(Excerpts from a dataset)
───

-- ==== Sys2Proof/Laws/Frames.lean ====
section
/-! SUPPORT. Frames of registers: which bits an update can change. -/

namespace Sys2Proof.Machine

variable {c d e : Chip} {l : List Field}

theorem Chip.BitsKept.refl (c : Chip) (l : List Field) : c.BitsKept c l := fun _ _ _ => rfl

theorem Chip.BitsKept.of_regs (h : d.regs = c.regs) : c.BitsKept d l := fun a i _ => by unfold Chip.reg; rw [h]

theorem Chip.BitsKept.trans (h : c.BitsKept d l) (k : d.BitsKept e l) : c.BitsKept e l :=
  fun a i ha => (k a i ha).trans (h a i ha)

theorem Chip.BitsKept.mono {l' : List Field} (h : c.BitsKept d l) (hl : ∀ f ∈ l, f ∈ l') : c.BitsKept d l' :=
  fun a i ha => h a i fun f hf => ha f (hl f hf)

/-- Bits of a register no field of which is named are kept. -/
theorem Chip.BitsKept.reg (h : c.BitsKept d l) {a : Nat} (ha : ∀ f ∈ l, f.addr ≠ a) : d.reg a = c.reg a :=
  BitVec.eq_of_getLsbD_eq fun i _ => h a i fun f hf => fun k => ha f hf k.1

/-- A field apart from those named keeps its value. -/
theorem Chip.BitsKept.fld (h : c.BitsKept d l) {g : Field}
    (hg : ∀ f ∈ l, f.addr ≠ g.addr ∨ g.lo + g.width ≤ f.lo ∨ f.lo + f.width ≤ g.lo) : d.fld g = c.fld g := by
  apply Nat.eq_of_testBit_eq
  intro i
  rw [Chip.fld, Chip.fld, testBit_fieldVal, testBit_fieldVal]
  by_cases hi : i < g.width
  · rw [h g.addr (g.lo + i) fun f hf k => by have := hg f hf; omega]
  · simp [hi]

theorem Chip.BitsKept.setFld (h : c.BitsKept d l) {f : Field} (hf : f ∈ l) (hw : f.lo + f.width ≤ 32) (v : Nat) :
    c.BitsKept (d.setFld f v) l := by
  refine h.trans fun a i ha => ?_
  by_cases e : a = f.addr
  · subst e
    rw [d.getLsbD_reg_setFld hw, if_neg]
    exact fun k => ha f hf ⟨rfl, k⟩
  · rw [d.reg_setFld_ne v e]

theorem Chip.BitsKept.set1 (h : c.BitsKept d l) {f : Field} (hf : f ∈ l) (hw : f.lo + f.width ≤ 32) : c.BitsKept (d.set1 f) l :=
  h.setFld hf hw 1

theorem Chip.BitsKept.clr (h : c.BitsKept d l) {f : Field} (hf : f ∈ l) (hw : f.lo + f.width ≤ 32) : c.BitsKept (d.clr f) l :=
  h.setFld hf hw 0

theorem Chip.BitsKept.putB (h : c.BitsKept d l) {f : Field} (hf : f ∈ l) (hw : f.lo + f.width ≤ 32) (b : Bool) :
    c.BitsKept (d.putB f b) l := h.setFld hf hw _

theorem Chip.BitsKept.addCnt (h : c.BitsKept d l) {f : Field} (hf : f ∈ l) (hw : f.lo + f.width ≤ 32) (n : Nat) :
    c.BitsKept (d.addCnt f n) l := h.setFld hf hw _

theorem Chip.BitsKept.bump (h : c.BitsKept d l) {f : Field} (hf : f ∈ l) (hw : f.lo + f.width ≤ 32) : c.BitsKept (d.bump f) l :=
  h.addCnt hf hw 1

theorem Chip.BitsKept.setReg (h : c.BitsKept d l) {a : Nat} (ha : (⟨a, 0, 32⟩ : Field) ∈ l) (v : Word) :
    c.BitsKept (d.setReg a v) l := by
  refine h.trans fun b i hb => ?_
  by_cases e : b = a
  · subst e
    have hi : ¬ i < 32 := fun k => hb _ ha ⟨rfl, Nat.zero_le _, by simpa using k⟩
    rw [BitVec.getLsbD_of_ge _ _ (by omega), BitVec.getLsbD_of_ge _ _ (by omega)]
  · rw [d.reg_setReg_ne v e]

/-- Raising a source changes its pending bit alone (R519). -/
theorem Chip.BitsKept.raise (h : c.BitsKept d l) {n : Nat} (hn : evBit n ∈ l) : c.BitsKept (d.raise n) l := by
  refine h.trans fun a i ha => ?_
  by_cases e : a = EVC_PEND (n / 32)
  · subst e
    have hi : i ≠ n % 32 := fun k => ha _ hn ⟨rfl, by simp [evBit, k], by simp [evBit, k]⟩
    unfold Chip.raise
    rw [Chip.reg_setReg_self, BitVec.getLsbD_or]
    have : (1#32 <<< (n % 32)).getLsbD i = false := by
      simp only [BitVec.getLsbD_shiftLeft, BitVec.getLsbD_one]
      by_cases h1 : i < n % 32
      · simp [h1]
      · have : i - n % 32 ≠ 0 := by omega
        simp [this]
    rw [this, Bool.or_false]
  · unfold Chip.raise; rw [d.reg_setReg_ne _ e]

theorem Chip.BitsKept.raiseIf (h : c.BitsKept d l) {n : Nat} (hn : evBit n ∈ l) (b : Bool) : c.BitsKept (d.raiseIf b n) l := by
  unfold Chip.raiseIf; split
  · exact h.raise hn
  · exact h

/-- A raised source is pending. -/
theorem Chip.isPending_raise (c : Chip) (n : Nat) : (c.raise n).isPending n = true := by
  have e : ((c.raise n).reg (EVC_PEND (n / 32))).getLsbD (n % 32) = true := by
    have h32 : n % 32 < 32 := Nat.mod_lt _ (by decide)
    unfold Chip.raise
    rw [Chip.reg_setReg_self, BitVec.getLsbD_or]
    simp [h32]
  have hb : ((c.raise n).fld (evBit n)).testBit 0 = true := by
    rw [Chip.fld, testBit_fieldVal]; simpa [evBit] using e
  unfold Chip.isPending Chip.is
  rw [decide_eq_true_eq]
  intro h0
  rw [h0] at hb
  simp at hb

end Sys2Proof.Machine
end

───

- Task statement
Transcribe, word for word, the data above from its first line through the line with "theorem Chip.BitsKept.addCnt (h", and include nothing else.

- Response
-- ==== Sys2Proof/Laws/Frames.lean ====
section
/-! SUPPORT. Frames of registers: which bits an update can change. -/

namespace Sys2Proof.Machine

variable {c d e : Chip} {l : List Field}

theorem Chip.BitsKept.refl (c : Chip) (l : List Field) : c.BitsKept c l := fun _ _ _ => rfl

theorem Chip.BitsKept.of_regs (h : d.regs = c.regs) : c.BitsKept d l := fun a i _ => by unfold Chip.reg; rw [h]

theorem Chip.BitsKept.trans (h : c.BitsKept d l) (k : d.BitsKept e l) : c.BitsKept e l :=
  fun a i ha => (k a i ha).trans (h a i ha)

theorem Chip.BitsKept.mono {l' : List Field} (h : c.BitsKept d l) (hl : ∀ f ∈ l, f ∈ l') : c.BitsKept d l' :=
  fun a i ha => h a i fun f hf => ha f (hl f hf)

/-- Bits of a register no field of which is named are kept. -/
theorem Chip.BitsKept.reg (h : c.BitsKept d l) {a : Nat} (ha : ∀ f ∈ l, f.addr ≠ a) : d.reg a = c.reg a :=
  BitVec.eq_of_getLsbD_eq fun i _ => h a i fun f hf => fun k => ha f hf k.1

/-- A field apart from those named keeps its value. -/
theorem Chip.BitsKept.fld (h : c.BitsKept d l) {g : Field}
    (hg : ∀ f ∈ l, f.addr ≠ g.addr ∨ g.lo + g.width ≤ f.lo ∨ f.lo + f.width ≤ g.lo) : d.fld g = c.fld g := by
  apply Nat.eq_of_testBit_eq
  intro i
  rw [Chip.fld, Chip.fld, testBit_fieldVal, testBit_fieldVal]
  by_cases hi : i < g.width
  · rw [h g.addr (g.lo + i) fun f hf k => by have := hg f hf; omega]
  · simp [hi]

theorem Chip.BitsKept.setFld (h : c.BitsKept d l) {f : Field} (hf : f ∈ l) (hw : f.lo + f.width ≤ 32) (v : Nat) :
    c.BitsKept (d.setFld f v) l := by
  refine h.trans fun a i ha => ?_
  by_cases e : a = f.addr
  · subst e
    rw [d.getLsbD_reg_setFld hw, if_neg]
    exact fun k => ha f hf ⟨rfl, k⟩
  · rw [d.reg_setFld_ne v e]

theorem Chip.BitsKept.set1 (h : c.BitsKept d l) {f : Field} (hf : f ∈ l) (hw : f.lo + f.width ≤ 32) : c.BitsKept (d.set1 f) l :=
  h.setFld hf hw 1

theorem Chip.BitsKept.clr (h : c.BitsKept d l) {f : Field} (hf : f ∈ l) (hw : f.lo + f.width ≤ 32) : c.BitsKept (d.clr f) l :=
  h.setFld hf hw 0

theorem Chip.BitsKept.putB (h : c.BitsKept d l) {f : Field} (hf : f ∈ l) (hw : f.lo + f.width ≤ 32) (b : Bool) :
    c.BitsKept (d.putB f b) l := h.setFld hf hw _

theorem Chip.BitsKept.addCnt (h : c.BitsKept d l) {f : Field} (hf : f ∈ l) (hw : f.lo + f.width ≤ 32) (n : Nat) :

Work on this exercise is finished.